%%

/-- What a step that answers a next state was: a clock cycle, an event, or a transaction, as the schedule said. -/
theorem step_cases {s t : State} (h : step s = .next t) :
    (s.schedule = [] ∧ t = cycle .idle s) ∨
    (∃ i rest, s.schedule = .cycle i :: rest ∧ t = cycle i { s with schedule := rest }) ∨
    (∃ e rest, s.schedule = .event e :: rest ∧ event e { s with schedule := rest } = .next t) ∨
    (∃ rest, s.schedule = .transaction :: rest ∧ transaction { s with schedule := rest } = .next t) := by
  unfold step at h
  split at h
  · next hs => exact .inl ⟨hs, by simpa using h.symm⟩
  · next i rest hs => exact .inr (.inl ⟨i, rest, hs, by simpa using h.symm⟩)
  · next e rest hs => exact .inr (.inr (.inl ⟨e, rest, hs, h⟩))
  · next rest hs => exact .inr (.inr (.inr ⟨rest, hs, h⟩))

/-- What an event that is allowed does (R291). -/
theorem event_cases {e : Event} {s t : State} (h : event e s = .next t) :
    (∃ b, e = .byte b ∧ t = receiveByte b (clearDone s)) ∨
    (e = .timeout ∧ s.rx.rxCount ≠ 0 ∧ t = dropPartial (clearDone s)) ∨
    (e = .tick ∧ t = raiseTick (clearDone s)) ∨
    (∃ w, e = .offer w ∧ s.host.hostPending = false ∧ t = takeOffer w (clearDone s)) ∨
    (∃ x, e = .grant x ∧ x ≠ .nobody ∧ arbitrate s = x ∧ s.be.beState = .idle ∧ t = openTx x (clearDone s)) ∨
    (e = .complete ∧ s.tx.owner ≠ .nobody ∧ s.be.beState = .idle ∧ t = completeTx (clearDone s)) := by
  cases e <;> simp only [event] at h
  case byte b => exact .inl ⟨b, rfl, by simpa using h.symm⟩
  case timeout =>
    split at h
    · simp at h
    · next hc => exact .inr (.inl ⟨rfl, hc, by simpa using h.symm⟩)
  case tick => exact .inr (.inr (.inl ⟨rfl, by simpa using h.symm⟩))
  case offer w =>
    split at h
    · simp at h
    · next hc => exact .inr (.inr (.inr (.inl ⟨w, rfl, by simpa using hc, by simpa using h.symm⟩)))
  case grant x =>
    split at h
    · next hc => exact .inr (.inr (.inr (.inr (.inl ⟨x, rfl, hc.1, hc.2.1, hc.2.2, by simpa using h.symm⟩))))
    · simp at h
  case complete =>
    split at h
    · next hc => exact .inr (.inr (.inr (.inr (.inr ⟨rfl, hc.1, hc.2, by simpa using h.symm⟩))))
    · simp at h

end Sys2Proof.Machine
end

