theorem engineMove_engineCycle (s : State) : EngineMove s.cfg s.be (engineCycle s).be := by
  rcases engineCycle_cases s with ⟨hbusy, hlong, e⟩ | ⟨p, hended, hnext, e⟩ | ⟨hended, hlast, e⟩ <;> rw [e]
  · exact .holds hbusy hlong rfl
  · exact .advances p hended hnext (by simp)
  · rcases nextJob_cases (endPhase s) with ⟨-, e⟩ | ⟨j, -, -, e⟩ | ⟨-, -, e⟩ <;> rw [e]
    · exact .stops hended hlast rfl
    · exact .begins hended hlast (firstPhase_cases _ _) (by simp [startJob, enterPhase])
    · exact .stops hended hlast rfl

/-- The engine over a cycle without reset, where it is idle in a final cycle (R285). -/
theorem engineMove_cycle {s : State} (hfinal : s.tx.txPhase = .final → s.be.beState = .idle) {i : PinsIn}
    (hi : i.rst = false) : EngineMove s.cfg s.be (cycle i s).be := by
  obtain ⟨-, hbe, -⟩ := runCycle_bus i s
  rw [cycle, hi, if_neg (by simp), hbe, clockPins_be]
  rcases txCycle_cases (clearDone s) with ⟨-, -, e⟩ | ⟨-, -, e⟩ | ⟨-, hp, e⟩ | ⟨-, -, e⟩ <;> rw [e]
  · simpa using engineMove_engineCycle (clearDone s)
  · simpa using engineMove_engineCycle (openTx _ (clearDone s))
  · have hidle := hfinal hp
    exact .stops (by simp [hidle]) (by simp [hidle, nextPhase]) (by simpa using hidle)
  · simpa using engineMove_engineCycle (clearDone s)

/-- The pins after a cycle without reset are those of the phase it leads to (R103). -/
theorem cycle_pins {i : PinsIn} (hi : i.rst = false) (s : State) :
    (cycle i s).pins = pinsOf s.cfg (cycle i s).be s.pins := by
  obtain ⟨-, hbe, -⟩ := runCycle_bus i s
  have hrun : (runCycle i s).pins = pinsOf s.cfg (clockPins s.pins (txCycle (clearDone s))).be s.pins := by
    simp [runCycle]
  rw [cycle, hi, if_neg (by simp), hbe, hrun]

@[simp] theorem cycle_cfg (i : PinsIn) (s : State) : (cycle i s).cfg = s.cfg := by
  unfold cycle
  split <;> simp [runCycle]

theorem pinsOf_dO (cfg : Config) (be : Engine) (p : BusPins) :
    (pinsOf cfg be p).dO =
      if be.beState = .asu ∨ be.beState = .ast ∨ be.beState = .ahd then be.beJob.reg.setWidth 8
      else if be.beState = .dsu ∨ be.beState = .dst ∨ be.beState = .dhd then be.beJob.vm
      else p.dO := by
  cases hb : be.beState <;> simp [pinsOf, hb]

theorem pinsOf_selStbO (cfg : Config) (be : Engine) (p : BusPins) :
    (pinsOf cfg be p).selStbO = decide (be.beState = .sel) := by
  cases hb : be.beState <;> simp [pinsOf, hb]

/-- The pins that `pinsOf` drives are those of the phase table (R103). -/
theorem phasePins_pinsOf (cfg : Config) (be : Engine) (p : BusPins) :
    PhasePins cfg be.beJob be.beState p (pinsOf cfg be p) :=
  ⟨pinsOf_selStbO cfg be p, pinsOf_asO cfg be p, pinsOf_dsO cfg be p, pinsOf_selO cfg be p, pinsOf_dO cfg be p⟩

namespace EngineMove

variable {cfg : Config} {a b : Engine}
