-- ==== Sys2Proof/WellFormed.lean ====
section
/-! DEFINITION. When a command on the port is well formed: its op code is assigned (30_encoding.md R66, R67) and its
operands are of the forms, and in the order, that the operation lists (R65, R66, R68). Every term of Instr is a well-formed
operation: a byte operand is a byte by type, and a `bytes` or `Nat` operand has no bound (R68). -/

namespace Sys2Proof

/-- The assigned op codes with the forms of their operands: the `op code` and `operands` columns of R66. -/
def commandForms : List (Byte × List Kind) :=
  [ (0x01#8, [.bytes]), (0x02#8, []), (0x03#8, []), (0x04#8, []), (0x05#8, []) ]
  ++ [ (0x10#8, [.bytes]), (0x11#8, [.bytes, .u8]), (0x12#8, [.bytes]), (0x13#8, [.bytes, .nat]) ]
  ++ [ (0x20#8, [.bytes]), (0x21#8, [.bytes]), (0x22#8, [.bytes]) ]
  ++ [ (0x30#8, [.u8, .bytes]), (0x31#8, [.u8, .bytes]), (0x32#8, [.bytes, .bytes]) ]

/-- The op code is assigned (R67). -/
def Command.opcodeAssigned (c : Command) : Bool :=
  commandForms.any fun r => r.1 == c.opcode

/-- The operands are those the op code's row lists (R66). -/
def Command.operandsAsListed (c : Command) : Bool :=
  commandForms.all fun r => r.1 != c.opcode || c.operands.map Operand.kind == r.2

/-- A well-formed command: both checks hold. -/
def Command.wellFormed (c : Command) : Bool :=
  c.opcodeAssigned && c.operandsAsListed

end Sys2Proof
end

%%

* **What is expected**:
Your answer should be each line from the entries that includes the string "then".

* **Exercise result**:
      if be.beState = .asu ∨ be.beState = .ast ∨ be.beState = .ahd then be.beJob.reg.setWidth 8
      else if be.beState = .dsu ∨ be.beState = .dst ∨ be.beState = .dhd then be.beJob.vm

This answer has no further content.